--- Raw data Enclosed Below ---
-- ==== Sys2Proof/Machine/Keeper.lean ====
section
/-!
DEFINITION. The Keeper: pairs, boot flash writes, the Keeper's Log, management network, its task commands (17_keeper.md).
-/
namespace Sys2Proof.Machine

/-! ## The Keeper's Log (17 R420 to R424) -/

/-- Count one sample into a bin of the histogram at `off`, `w` bytes a count, saturating (17 Table 17.4). -/
def LogPeriod.count (p : LogPeriod) (off bin : Nat) (w : Nat := 4) : LogPeriod :=
  let old := ((p.counts.find? fun c => c.1 == off && c.2.1 == bin).map (·.2.2)).getD 0
  { p with counts := (off, bin, satAdd (2 ^ (8 * w) - 1) old 1) :: p.counts.filter fun c => !(c.1 == off && c.2.1 == bin) }

/-- Count into the current period. -/
def logCount (off bin : Nat) (s : State) (n : Nat := 1) : State :=
  { s with kpr := { s.kpr with period := (List.range n).foldl (fun p _ => p.count off bin) s.kpr.period } }

/-- Keep an extreme of the current period: `better new old` says that the new value replaces the old (17 Table 17.5). -/
def logExtreme (entry : Nat) (value : Int) (source : Nat) (better : Int → Int → Bool) (s : State) : State :=
  let p := s.kpr.period
  let new : Extreme := { entry := entry, value := value, ticks := s.opTicks, source := source }
  let keep := match p.extremes.find? (·.entry == entry) with
    | some e => !better value e.value
    | none => false
  if keep then s else { s with kpr := { s.kpr with period := { p with extremes := putBy Extreme.entry new p.extremes } } }

/-- Mean erase count of a module's blocks of one mode that are not retired, in ‰ of its rated endurance (08 R198, Table 8.7). -/
def wearOf (m : Module) (oneBit : Bool) (s : State) : Nat :=
  let bs := s.md.store.blocks.filter fun b => b.module == m.index && b.oneBit == oneBit && b.st != .retired && !b.aside
  let rated := if oneBit then m.desc.endOneBit else m.desc.endNative
  if bs.isEmpty || rated == 0 then 0 else (bs.map Block.erases).sum * 1000 / bs.length / rated

/-- The MODULES histograms of a record, taken at the flush (17 Table 17.4). -/
def moduleCounts (s : State) (p : LogPeriod) : LogPeriod :=
  (s.media.modules.filter fun m => m.st == .active).foldl (fun p m =>
    let spare := if m.desc.spares = 0 then 0 else min 15 (m.sparesLeft * 16 / m.desc.spares)
    let wear := min 15 (wearOf m false s * 2 / 125)
    (p.count 0x5E0 spare).count 0x620 wear) p

/-- The record that a flush of the current period makes (17 Table 17.4). -/
def periodRecord (number trigger : Nat) (s : State) : LogPeriod :=
  { moduleCounts s s.kpr.period with number := number, trigger := trigger, head := s.peer.head, stop := s.opTicks,
                                     cycles := s.fld Reg.fKPR_POWER_CYCLES_COUNT }

/-- A period that starts now (17 R420). -/
def newPeriod (s : State) : LogPeriod :=
  { LogPeriod.empty with head := s.peer.head, start := s.opTicks, wall := s.wall.getD 0 }

/-- Put a boot flash write into the queue; the power-fail flush goes ahead of every write not in progress (17 R416). -/
def queueFlash (i : FlashItem) (s : State) (first : Bool := false) : State :=
  let w : FlashWrite := { item := i, doneA := false }
  { s with kpr := { s.kpr with flashQ := if first then
      (s.kpr.flashQ.takeWhile (·.doneA)) ++ w :: s.kpr.flashQ.dropWhile (·.doneA) else s.kpr.flashQ ++ [w] } }

/-- Log records stored and on their way to boot flash. -/
def State.logRecords (s : State) : Nat :=
  s.kpr.records.length + (s.kpr.flashQ.filter fun w => match w.item with
    | .logRecord _ => true
    | _ => false).length

/-- Flush the current period and start a new one of full length; with 16,384 records nothing is stored and FULL is set once (17 R421, R422). -/
def flushLog (trigger : Nat) (s : State) : State :=
  let s :=
    if s.logRecords < 16384 then queueFlash (.logRecord (periodRecord s.logRecords trigger s)) s (trigger == 3)
    else if s.flag Reg.fKPR_LOG_STATUS_FULL then s
    else fire 681 (s.setFlag Reg.fKPR_LOG_STATUS_FULL true)
  let s := s.setFld Reg.fKPR_LOG_STATUS_PERIOD_H s.kpr.periodNext
  { s with kpr := { s.kpr with period := newPeriod s } }

/-- Operating time reaches a whole number of ticks: the timebase moves with it. -/
def State.reachOp (s : State) (ns : Nat) : State := s.reach (s.now + (ns - s.kpr.opNs))

/-- Keeper B's duties run: some pair carries them (17 R413, R425), and no dump has stopped background work (12 R308). -/
def State.background (s : State) : Bool := s.keeperB == some true && !s.hup.dumping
--- End of Enclosed Raw data ---
Using the entries above, copy out all lines that contain the string "wearOf".

» **Output of the task**:
def wearOf (m : Module) (oneBit : Bool) (s : State) : Nat :=
    let wear := min 15 (wearOf m false s * 2 / 125)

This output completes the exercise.